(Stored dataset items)
::::
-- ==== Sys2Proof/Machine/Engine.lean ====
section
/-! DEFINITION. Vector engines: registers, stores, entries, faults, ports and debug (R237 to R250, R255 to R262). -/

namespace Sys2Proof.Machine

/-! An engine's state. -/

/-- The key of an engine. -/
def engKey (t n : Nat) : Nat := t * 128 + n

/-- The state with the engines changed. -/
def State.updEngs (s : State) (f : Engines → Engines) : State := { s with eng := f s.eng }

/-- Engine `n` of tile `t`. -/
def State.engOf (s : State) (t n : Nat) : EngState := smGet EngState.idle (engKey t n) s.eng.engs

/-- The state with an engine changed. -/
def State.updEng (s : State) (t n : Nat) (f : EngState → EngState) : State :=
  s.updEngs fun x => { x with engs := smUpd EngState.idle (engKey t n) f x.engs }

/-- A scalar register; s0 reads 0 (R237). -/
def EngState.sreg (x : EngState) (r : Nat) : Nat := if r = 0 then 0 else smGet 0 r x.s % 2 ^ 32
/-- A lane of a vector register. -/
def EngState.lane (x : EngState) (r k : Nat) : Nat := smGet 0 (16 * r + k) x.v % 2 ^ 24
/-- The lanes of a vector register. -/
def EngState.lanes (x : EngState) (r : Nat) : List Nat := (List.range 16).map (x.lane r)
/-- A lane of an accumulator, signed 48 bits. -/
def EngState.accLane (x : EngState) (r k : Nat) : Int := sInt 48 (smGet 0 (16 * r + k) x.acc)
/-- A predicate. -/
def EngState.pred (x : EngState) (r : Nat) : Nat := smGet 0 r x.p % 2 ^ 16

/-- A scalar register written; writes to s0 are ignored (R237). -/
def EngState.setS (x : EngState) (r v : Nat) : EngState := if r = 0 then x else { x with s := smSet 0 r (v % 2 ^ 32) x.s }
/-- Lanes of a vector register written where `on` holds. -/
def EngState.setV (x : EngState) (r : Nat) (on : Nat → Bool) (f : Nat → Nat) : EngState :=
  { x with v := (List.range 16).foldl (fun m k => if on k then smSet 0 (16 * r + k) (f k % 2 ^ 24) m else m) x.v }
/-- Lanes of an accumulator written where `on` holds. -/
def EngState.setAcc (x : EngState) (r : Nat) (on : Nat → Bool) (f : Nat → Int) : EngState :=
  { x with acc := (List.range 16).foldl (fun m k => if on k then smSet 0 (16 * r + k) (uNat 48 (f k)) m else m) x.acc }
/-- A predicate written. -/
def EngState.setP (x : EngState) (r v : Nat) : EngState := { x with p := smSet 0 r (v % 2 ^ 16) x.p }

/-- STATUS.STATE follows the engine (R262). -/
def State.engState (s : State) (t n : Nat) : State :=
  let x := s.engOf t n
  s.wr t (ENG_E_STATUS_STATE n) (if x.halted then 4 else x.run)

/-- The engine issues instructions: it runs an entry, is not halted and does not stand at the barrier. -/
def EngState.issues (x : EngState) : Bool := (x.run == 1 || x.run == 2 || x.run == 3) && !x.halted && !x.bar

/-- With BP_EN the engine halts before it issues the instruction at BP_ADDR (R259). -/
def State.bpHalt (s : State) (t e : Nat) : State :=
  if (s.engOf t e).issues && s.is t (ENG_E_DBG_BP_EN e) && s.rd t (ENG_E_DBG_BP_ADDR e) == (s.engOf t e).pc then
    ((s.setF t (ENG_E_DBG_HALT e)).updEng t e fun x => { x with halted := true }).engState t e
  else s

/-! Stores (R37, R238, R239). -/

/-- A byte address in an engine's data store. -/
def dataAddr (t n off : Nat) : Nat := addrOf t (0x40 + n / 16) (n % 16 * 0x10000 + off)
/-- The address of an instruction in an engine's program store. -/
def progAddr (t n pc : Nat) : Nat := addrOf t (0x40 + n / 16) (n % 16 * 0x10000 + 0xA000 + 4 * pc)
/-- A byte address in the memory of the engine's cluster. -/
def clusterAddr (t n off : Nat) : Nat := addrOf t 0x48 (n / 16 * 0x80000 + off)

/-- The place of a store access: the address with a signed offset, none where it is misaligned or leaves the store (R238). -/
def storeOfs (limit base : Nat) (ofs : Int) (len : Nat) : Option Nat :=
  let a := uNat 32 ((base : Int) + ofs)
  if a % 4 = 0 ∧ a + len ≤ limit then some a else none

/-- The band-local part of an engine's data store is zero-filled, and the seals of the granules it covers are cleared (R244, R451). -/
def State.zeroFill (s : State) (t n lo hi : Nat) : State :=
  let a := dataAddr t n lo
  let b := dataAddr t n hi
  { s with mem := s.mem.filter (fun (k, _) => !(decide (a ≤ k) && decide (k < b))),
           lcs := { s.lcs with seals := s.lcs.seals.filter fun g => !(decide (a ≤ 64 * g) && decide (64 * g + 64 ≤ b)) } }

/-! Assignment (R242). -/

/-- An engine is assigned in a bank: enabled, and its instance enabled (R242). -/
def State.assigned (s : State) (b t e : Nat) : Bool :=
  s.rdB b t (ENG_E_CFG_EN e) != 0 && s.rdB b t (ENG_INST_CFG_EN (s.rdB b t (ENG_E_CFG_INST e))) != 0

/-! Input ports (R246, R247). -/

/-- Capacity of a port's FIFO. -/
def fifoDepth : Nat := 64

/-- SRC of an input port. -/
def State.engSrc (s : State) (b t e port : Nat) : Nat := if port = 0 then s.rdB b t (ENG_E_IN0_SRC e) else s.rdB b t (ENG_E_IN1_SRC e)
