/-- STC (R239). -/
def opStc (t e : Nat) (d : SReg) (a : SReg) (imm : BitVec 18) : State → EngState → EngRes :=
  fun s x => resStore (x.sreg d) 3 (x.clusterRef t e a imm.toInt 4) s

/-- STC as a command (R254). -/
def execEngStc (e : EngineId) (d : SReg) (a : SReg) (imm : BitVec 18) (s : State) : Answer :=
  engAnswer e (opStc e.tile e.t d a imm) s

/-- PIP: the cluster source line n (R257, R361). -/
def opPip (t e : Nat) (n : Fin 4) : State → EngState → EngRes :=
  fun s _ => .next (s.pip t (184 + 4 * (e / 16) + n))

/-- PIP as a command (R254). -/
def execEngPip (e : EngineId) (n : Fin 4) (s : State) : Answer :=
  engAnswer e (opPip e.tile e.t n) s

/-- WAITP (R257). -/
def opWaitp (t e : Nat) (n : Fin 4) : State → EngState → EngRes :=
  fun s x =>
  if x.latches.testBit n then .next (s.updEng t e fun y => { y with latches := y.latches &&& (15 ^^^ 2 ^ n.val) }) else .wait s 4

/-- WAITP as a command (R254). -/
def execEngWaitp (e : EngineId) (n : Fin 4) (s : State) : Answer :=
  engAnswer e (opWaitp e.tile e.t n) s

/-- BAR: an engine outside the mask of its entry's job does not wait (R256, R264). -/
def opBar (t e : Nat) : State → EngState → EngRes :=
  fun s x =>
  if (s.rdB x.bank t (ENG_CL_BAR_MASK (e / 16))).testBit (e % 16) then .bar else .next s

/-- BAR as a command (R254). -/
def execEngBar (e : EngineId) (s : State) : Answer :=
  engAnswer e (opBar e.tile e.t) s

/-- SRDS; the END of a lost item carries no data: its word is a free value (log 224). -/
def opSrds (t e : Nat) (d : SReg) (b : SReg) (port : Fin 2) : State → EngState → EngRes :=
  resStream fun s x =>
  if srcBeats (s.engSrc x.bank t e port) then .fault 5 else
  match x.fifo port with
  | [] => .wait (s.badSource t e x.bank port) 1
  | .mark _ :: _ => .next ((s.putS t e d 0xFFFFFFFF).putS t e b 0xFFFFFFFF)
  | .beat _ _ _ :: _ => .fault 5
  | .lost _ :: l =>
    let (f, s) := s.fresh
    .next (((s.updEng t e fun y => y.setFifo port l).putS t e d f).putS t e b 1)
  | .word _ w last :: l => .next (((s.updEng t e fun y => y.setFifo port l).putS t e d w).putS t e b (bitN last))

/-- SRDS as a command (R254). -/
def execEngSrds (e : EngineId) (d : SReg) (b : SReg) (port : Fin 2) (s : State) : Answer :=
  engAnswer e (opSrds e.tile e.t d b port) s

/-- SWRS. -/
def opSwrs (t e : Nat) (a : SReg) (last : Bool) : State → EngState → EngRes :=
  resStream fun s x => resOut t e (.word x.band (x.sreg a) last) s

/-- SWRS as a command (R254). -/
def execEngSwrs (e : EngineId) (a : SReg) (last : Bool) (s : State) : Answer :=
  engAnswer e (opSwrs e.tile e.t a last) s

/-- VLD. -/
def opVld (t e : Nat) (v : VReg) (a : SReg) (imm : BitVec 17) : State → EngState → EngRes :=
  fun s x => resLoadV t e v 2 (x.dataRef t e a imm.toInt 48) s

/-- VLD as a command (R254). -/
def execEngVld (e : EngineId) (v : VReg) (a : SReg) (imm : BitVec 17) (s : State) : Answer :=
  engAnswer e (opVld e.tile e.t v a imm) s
::::
**What is needed**
From the records above, give again exactly the lines running from the line with "def State.engState (s" to the line with "if (s.engOf t", inclusive.

**Written solution**
def State.engState (s : State) (t n : Nat) : State :=
  let x := s.engOf t n
  s.wr t (ENG_E_STATUS_STATE n) (if x.halted then 4 else x.run)

/-- The engine issues instructions: it runs an entry, is not halted and does not stand at the barrier. -/
def EngState.issues (x : EngState) : Bool := (x.run == 1 || x.run == 2 || x.run == 3) && !x.halted && !x.bar

/-- With BP_EN the engine halts before it issues the instruction at BP_ADDR (R259). -/
def State.bpHalt (s : State) (t e : Nat) : State :=
  if (s.engOf t e).issues && s.is t (ENG_E_DBG_BP_EN e) && s.rd t (ENG_E_DBG_BP_ADDR e) == (s.engOf t e).pc then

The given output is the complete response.